**TASK INSTRUCTIONS**
In the entries below, the lines from the one with "def Dev.dtbEdge (d" through the one with "(false, (d.capture fTIME_TCMP_CONFLICT_VALID" are to be copied exactly; both ends count.

******************************

-- ==== Sys2Proof/Machine/TimeBase.lean ====
section
/-! DEFINITION. The time base (R40 to R52): the addend, one TCLK edge, steps and their size, the
comparators across a step, the claims on comparators and ball groups (R32 to R37). -/

namespace Sys2Proof.Machine

open Sys2Proof

/-! ## The value of the time base -/

/-- The time base modulus in units of 2^-40 ns. -/
def timeMod : Nat := 2 ^ 48 * 1000000000 * 2 ^ 40

/-- The time base over all its bits, in units of 2^-40 ns. -/
def TimeSt.value (t : TimeSt) : Nat := (t.sec.toNat * 1000000000 + t.ns.toNat) * 2 ^ 40 + t.frac.toNat

/-- The time base showing a value in units of 2^-40 ns, normalised into the ranges of R40. -/
def TimeSt.withValue (t : TimeSt) (v : Nat) : TimeSt :=
  { t with
    sec := BitVec.ofNat 48 (v / (2 ^ 40 * 1000000000))
    ns := BitVec.ofNat 30 (v / 2 ^ 40 % 1000000000)
    frac := BitVec.ofNat 40 (v % 2 ^ 40) }

/-- The 94-bit time that a capture or a timestamp records (R40). -/
def TimeSt.now94 (t : TimeSt) : Time94 := { sec := t.sec, ns := t.ns, frac := (t.frac >>> 24).setWidth 16 }

/-- A 94-bit time in units of 2^-16 ns. -/
def Time94.units (t : Time94) : Int := ((t.sec.toNat * 1000000000 + t.ns.toNat) * 65536 + t.frac.toNat : Nat)

/-! ## The addend (R41, R42) -/

/-- The addend in force. -/
def Dev.addend (d : Dev) : Nat := (d.reg rTIME_ADDEND_H).toNat % 65536 * 2 ^ 32 + (d.reg rTIME_ADDEND_L).toNat

/-- The addend applied, confined to nominal ±1 000 ppm; a replacement is counted. -/
def Dev.setAddend (d : Dev) (v : Nat) : Dev :=
  let lo := 0x01FF7CED9168
  let hi := 0x020083126E98
  let w := if v < lo then lo else if hi < v then hi else v
  let d := (d.setReg rTIME_ADDEND_L (BitVec.ofNat 32 w)).setReg rTIME_ADDEND_H (BitVec.ofNat 32 (w / 2 ^ 32))
  if w = v then d else d.inc rTIME_ADDEND_CLAMP_CNT

/-- One TCLK edge of the time base, as R41 writes it. -/
def TimeSt.edge (t : TimeSt) (addend : Nat) : TimeSt :=
  let sum := t.frac.toNat + addend % 2 ^ 40
  let ns := t.ns.toNat + addend / 2 ^ 40 + sum / 2 ^ 40
  let frac := BitVec.ofNat 40 sum
  if 1000000000 ≤ ns then { t with sec := t.sec + 1, ns := BitVec.ofNat 30 (ns - 1000000000), frac := frac }
  else { t with ns := BitVec.ofNat 30 ns, frac := frac }

/-! ## Domains against the time base (R91, R92) -/

/-- PTP domain `i`. -/
def Dev.dom (d : Dev) (i : Nat) : PtpDom := kget {} d.ptp i

/-- The device with PTP domain `i` replaced. -/
def Dev.setDom (d : Dev) (i : Nat) (x : PtpDom) : Dev := { d with ptp := kset {} d.ptp i x }

/-- The domain that drives the time base: the governing one while SERVO_EN = 1 (R91). -/
def Dev.driving (d : Dev) : Option Nat := if d.on fTIME_CTL_SERVO_EN then d.governing else none

/-- DTB as its register pair shows it, in 2^-16 ns (log entry 20). -/
def Dev.showDtb (d : Dev) (i : Nat) : Dev :=
  d.setPair (rPTP_PTDd_DTB_H i) (rPTP_PTDd_DTB_L i) (unsgn 64 ((d.dom i).dtb / 2 ^ 65))

/-- A domain's DTB set, in units of 2^-81 ns. -/
def Dev.setDtb (d : Dev) (i : Nat) (v : Int) : Dev := (d.setDom i { d.dom i with dtb := v }).showDtb i

/-- The time base less all its steps, in 2^-16 ns: a clock that no step moves. -/
def Dev.mono (d : Dev) : Int := d.time.now94.units - d.time.stepTotal

/-- A domain's rate against the time base (R91). -/
def Dev.ratio (d : Dev) (i : Nat) : Int := (d.dom i).rate

/-- A domain's rate set, exactly; RATIO shows it, saturating to its 32 bits (R88; log entry 172). -/
def Dev.setRatio (d : Dev) (i : Nat) (r : Int) : Dev :=
  (d.setDom i { d.dom i with rate := r, rateAt := d.mono, ratePrev := (d.dom i).rate }).setReg (rPTP_PTDd_RATIO i)
    (BitVec.ofInt 32 (satI 32 r))

/-- DTB as it was at the stepless time `t`, in 2^-16 ns, at which the present rate or the one before it was in force. -/
def Dev.dtbAt (d : Dev) (i : Nat) (t : Int) : Int :=
  let x := d.dom i
  let a := max t x.rateAt
  x.dtb - (x.rate * (d.mono - a) + x.ratePrev * (a - t)) * 2 ^ 24

/-- What one edge slews toward the time of a domain whose DTB is `dtb` (R92), never past it, in 2^-81 ns: `delta` is what
the time base gains beyond the domain's own time as it ran at the change. -/
def slewPart (dtb delta : Int) : Int := if 0 ≤ dtb then min dtb delta else max dtb delta

/-- Every DTB advanced over one TCLK edge (R91, R92). -/
def Dev.dtbEdge (d : Dev) : Dev :=
  let add : Int := d.addend
  let moved : Int :=
    match d.driving with
    | some g => if (d.dom g).slewing && (d.dom g).slewOn then slewPart (d.dom g).dtb (add * 2 ^ 41 - (d.dom g).slewRef) else 0
    | none => 0
  (List.range 4).foldl (fun d i =>
    let x := d.dom i
    if d.driving = some i then
      if x.slewing && x.slewOn then
        let v := x.dtb - moved
        let d := (d.setDom i { x with dtb := v, slewing := v != 0, slewOn := v != 0 }).showDtb i
        if v = 0 then d.setRatio i 0 else d
      else d
    else
      let v := x.dtb + d.ratio i * add - moved
      if v = x.dtb then d else d.setDtb i v) d

/-- One TCLK edge: the time base advances by the addend, the domains with it (R41, R91). Nothing moves
while TCLK does not run (R44, R447). -/
def Dev.tick (d : Dev) : Dev :=
  if d.timeRuns then { d.dtbEdge with time := d.time.edge d.addend } else d

/-! ## Claims (R32 to R37) -/

/-- The PRIO of a comparator as it acts: a reserved kind acts as 0 (Table 1.14), and so does kind 0 with an instance
(DESIGN CHOICE: the spec names only the code 0x00; log entry 164). -/
def Dev.tcmpPrio (d : Dev) (n : Nat) : Nat :=
  let v := d.get (fTIME_TCMPnn_OWNER_PRIO n)
  if v / 32 = 0 ∨ 5 < v / 32 then 0 else v

/-- A claim on comparator `n` by a claimant code: granted, with the device after it (R33, R35, R64: every
host code is one claimant). -/
def Dev.claimTcmp (d : Dev) (n code : Nat) : Bool × Dev :=
  let h := d.get (fTIME_TCMPnn_OWNER_OWNER n)
  let pr := d.tcmpPrio n
  let host := fun c : Nat => c / 32 == 5
  let same := fun a b : Nat => a == b || (host a && host b)
  if (h != 0 && same h code) || (h == 0 && (pr == 0 || same pr code)) then
    (true, d.put (fTIME_TCMPnn_OWNER_OWNER n) code)
  else
    (false, (d.capture fTIME_TCMP_CONFLICT_VALID
      [(fTIME_TCMP_CONFLICT_TCMP, n), (fTIME_TCMP_CONFLICT_HOLDER, h), (fTIME_TCMP_CONFLICT_REFUSED, code)]).count
      fTIME_TCMP_CONFLICT_COUNT 1)

/-- Comparator `n`. -/
def Dev.tcmpOf (d : Dev) (n : Nat) : TcmpSt := kget {} d.time.tcmp n

/-- The device with comparator `n`'s hidden state replaced. -/
def Dev.setTcmp (d : Dev) (n : Nat) (x : TcmpSt) : Dev := { d with time := { d.time with tcmp := kset {} d.time.tcmp n x } }

/-- Comparator `n` disarmed and released (R63, R64). -/
def Dev.releaseTcmp (d : Dev) (n : Nat) : Dev :=
  ((d.putB (fTIME_TCMPnn_STS_ARMED n) false).put (fTIME_TCMPnn_OWNER_OWNER n) 0).setTcmp n {}

/-- The index of the first boundary of base `b` and period `per` (2^-16 ns) strictly after `now` (R65, R66). -/
def firstBoundary (b now : Word64) (per : Nat) : Nat :=
  let e := sdiff64 now b
  if e < 0 then 0 else ((e.toNat + 1) * 65536 + per - 1) / per

/-- The comparator with boundary `k` of its base and period as its next target. -/
def TcmpSt.atBoundary (x : TcmpSt) (k : Nat) : TcmpSt :=
  let u := k * x.per
  { x with next := x.base + BitVec.ofNat 64 (u / 65536), acc := BitVec.ofNat 16 u }

/-- Comparator `n` armed by a claimant that holds it (R62, R63, R65). -/
def Dev.armTcmp (d : Dev) (n mode : Nat) (tgt : Word64) (per : Nat) : Dev :=
  let x : TcmpSt := { mode := mode, base := tgt, per := per, next := tgt, acc := 0 }
  let x := if mode = 2 ∧ 0 ≤ sdiff64 d.ft64 tgt then x.atBoundary (firstBoundary tgt d.ft64 per) else x
  let x := { x with late := decide (mode = 1 ∧ 0 ≤ sdiff64 d.ft64 tgt) }
  ((d.setTcmp n x).putB (fTIME_TCMPnn_STS_ARMED n) true).putB (fTIME_TCMPnn_STS_ARM_ERR n) false

/-- The period in PER_H:PER_L, in units of 2^-16 ns. -/
def Dev.tcmpPer (d : Dev) (n : Nat) : Nat :=
  let l := (d.reg (rTIME_TCMPnn_PER_L n)).toNat
  let h := (d.reg (rTIME_TCMPnn_PER_H n)).toNat
  (h % 256 * 2 ^ 32 + l) * 65536 + h / 65536

/-- A fire is flagged and counted; a one-shot disarms, a periodic target moves on (R62, R63). -/
def Dev.tcmpFired (d : Dev) (n : Nat) (stepped : Bool) : Dev :=
  let d := (d.inc (rTIME_TCMPnn_FIRE_CNT n)).putB (fTIME_TCMPnn_STS_FIRED n) true
  let d := if stepped then d.putB (fTIME_TCMPnn_STS_STEPPED n) true else d
  let x := d.tcmpOf n
  let d := if x.late then d.putB (fTIME_TCMPnn_STS_LATE n) true else d
  if x.mode = 2 then
    let u := x.acc.toNat + x.per
    d.setTcmp n { x with next := x.next + BitVec.ofNat 64 (u / 65536), acc := BitVec.ofNat 16 u }
  else d.putB (fTIME_TCMPnn_STS_ARMED n) false

/-- Boundaries of a periodic comparator from its next target up to `now`. -/
def TcmpSt.passed (x : TcmpSt) (now : Word64) : Nat :=
  let e := sdiff64 now x.next
  if e < 0 then 0 else (e.toNat * 65536 + 65535 - x.acc.toNat) / x.per + 1

/-- What a step of the time base does to comparator `n` (Table 2.4): the device after it, and whether the
comparator fires on the step edge. `late` is set in place of STEPPED on a Dawn (R67). -/
def Dev.tcmpStep (d : Dev) (n : Nat) (forward late : Bool) : Dev × Bool :=
  if d.on (fTIME_TCMPnn_STS_ARMED n) then
    let x := d.tcmpOf n
    let now := d.ft64
    let flag := fun (d : Dev) => if late then d.putB (fTIME_TCMPnn_STS_LATE n) true else d
    if x.mode = 2 then
      if forward then
        let m := x.passed now
        if m = 0 then (d, false) else
        let d := flag ((d.tcmpFired n (!late)).add (rTIME_TCMPnn_SKIP_CNT n) (m - 1))
        (d.setTcmp n (x.atBoundary (firstBoundary x.base now x.per)), true)
      else (d.setTcmp n (x.atBoundary (firstBoundary x.base now x.per)), false)
    else if forward ∧ 0 ≤ sdiff64 now x.next then (flag (d.tcmpFired n (!late)), true)
    else (d, false)
  else (d, false)

/-- Every comparator across a step, and the list of those that fire on the edge, in index order. -/
def Dev.tcmpSteps (d : Dev) (forward late : Bool) : Dev × List Nat :=
  (List.range 64).foldl (fun (d, l) n =>
    match d.tcmpStep n forward late with
    | (d, true) => (d, l ++ [n])
    | (d, false) => (d, l)) (d, [])

/-- The group of the ball-group owner table acts: PRIO 0b11 acts as 0b00 (Table 1.13). -/
def Dev.grpPrio (d : Dev) (g : Nat) : Nat :=
  let v := d.get (fPIN_GRPnn_OWNER_PRIO g)
  if v = 3 then 0 else v

/-- A claim on ball group `g` by function A (1) or B (2) (R33, R35). -/
def Dev.claimGrp (d : Dev) (g f : Nat) : Bool × Dev :=
  let h := d.get (fPIN_GRPnn_OWNER_OWNER g)
  let pr := d.grpPrio g
  if h == f || (h == 0 && (pr == 0 || pr == f)) then (true, d.put (fPIN_GRPnn_OWNER_OWNER g) f)
  else
    (false, (d.capture fPIN_CONFLICT_VALID
      [(fPIN_CONFLICT_GROUP, g), (fPIN_CONFLICT_HOLDER, h), (fPIN_CONFLICT_REFUSED, f)]).count fPIN_CONFLICT_COUNT 1)

/-- Function `f` releases ball group `g`, if it holds it (R36). -/
def Dev.releaseGrp (d : Dev) (g f : Nat) : Dev :=
  if d.get (fPIN_GRPnn_OWNER_OWNER g) = f then d.put (fPIN_GRPnn_OWNER_OWNER g) 0 else d

/-! ## Steps (R46 to R49) -/

/-- The signed difference modulo the time base's range between two of its values in 2^-40 ns (log entry 11). -/
def stepExact (without withStep : Nat) : Int :=
  let e : Int := (withStep : Int) - without
  let m : Int := timeMod
  if m / 2 ≤ e then e - m else if e < -(m / 2) then e + m else e

/-- The size of a step between two values of the time base in 2^-40 ns, truncated toward zero to 2^-16 ns (R48). -/
def stepSize (without withStep : Nat) : Int := Int.tdiv (stepExact without withStep) (2 ^ 24)

/-- The captured step size, signed 48 bits (Table 2.9). -/
def Dev.stepSize (d : Dev) : Int :=
  sgn 48 (d.get fTIME_STEP_SIZE_H_SIZE_H * 2 ^ 32 + (d.reg rTIME_STEP_SIZE_L).toNat)

/-- A size added to the captured one; it saturates and sets OVF (R48). -/
def Dev.captureStep (d : Dev) (size : Int) : Dev :=
  let sum := (if d.on fTIME_STEP_SIZE_H_VALID then d.stepSize else 0) + size
  let s := satI 48 sum
  let u := unsgn 48 s
  let d := d.setReg rTIME_STEP_SIZE_L (BitVec.ofNat 32 u)
  let d := d.put fTIME_STEP_SIZE_H_SIZE_H (u / 2 ^ 32)
  let d := if s = sum then d else d.putB fTIME_STEP_SIZE_H_OVF true
  d.putB fTIME_STEP_SIZE_H_VALID true

end Sys2Proof.Machine
end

******************************

**RESULT OF THIS EXERCISE**
def Dev.dtbEdge (d : Dev) : Dev :=
  let add : Int := d.addend
  let moved : Int :=
    match d.driving with
    | some g => if (d.dom g).slewing && (d.dom g).slewOn then slewPart (d.dom g).dtb (add * 2 ^ 41 - (d.dom g).slewRef) else 0
    | none => 0
  (List.range 4).foldl (fun d i =>
    let x := d.dom i
    if d.driving = some i then
      if x.slewing && x.slewOn then
        let v := x.dtb - moved
        let d := (d.setDom i { x with dtb := v, slewing := v != 0, slewOn := v != 0 }).showDtb i
        if v = 0 then d.setRatio i 0 else d
      else d
    else
      let v := x.dtb + d.ratio i * add - moved
      if v = x.dtb then d else d.setDtb i v) d

/-- One TCLK edge: the time base advances by the addend, the domains with it (R41, R91). Nothing moves
while TCLK does not run (R44, R447). -/
def Dev.tick (d : Dev) : Dev :=
  if d.timeRuns then { d.dtbEdge with time := d.time.edge d.addend } else d

/-! ## Claims (R32 to R37) -/

/-- The PRIO of a comparator as it acts: a reserved kind acts as 0 (Table 1.14), and so does kind 0 with an instance
(DESIGN CHOICE: the spec names only the code 0x00; log entry 164). -/
def Dev.tcmpPrio (d : Dev) (n : Nat) : Nat :=
  let v := d.get (fTIME_TCMPnn_OWNER_PRIO n)
  if v / 32 = 0 ∨ 5 < v / 32 then 0 else v

/-- A claim on comparator `n` by a claimant code: granted, with the device after it (R33, R35, R64: every
host code is one claimant). -/
def Dev.claimTcmp (d : Dev) (n code : Nat) : Bool × Dev :=
  let h := d.get (fTIME_TCMPnn_OWNER_OWNER n)
  let pr := d.tcmpPrio n
  let host := fun c : Nat => c / 32 == 5
  let same := fun a b : Nat => a == b || (host a && host b)
  if (h != 0 && same h code) || (h == 0 && (pr == 0 || same pr code)) then
    (true, d.put (fTIME_TCMPnn_OWNER_OWNER n) code)
  else
    (false, (d.capture fTIME_TCMP_CONFLICT_VALID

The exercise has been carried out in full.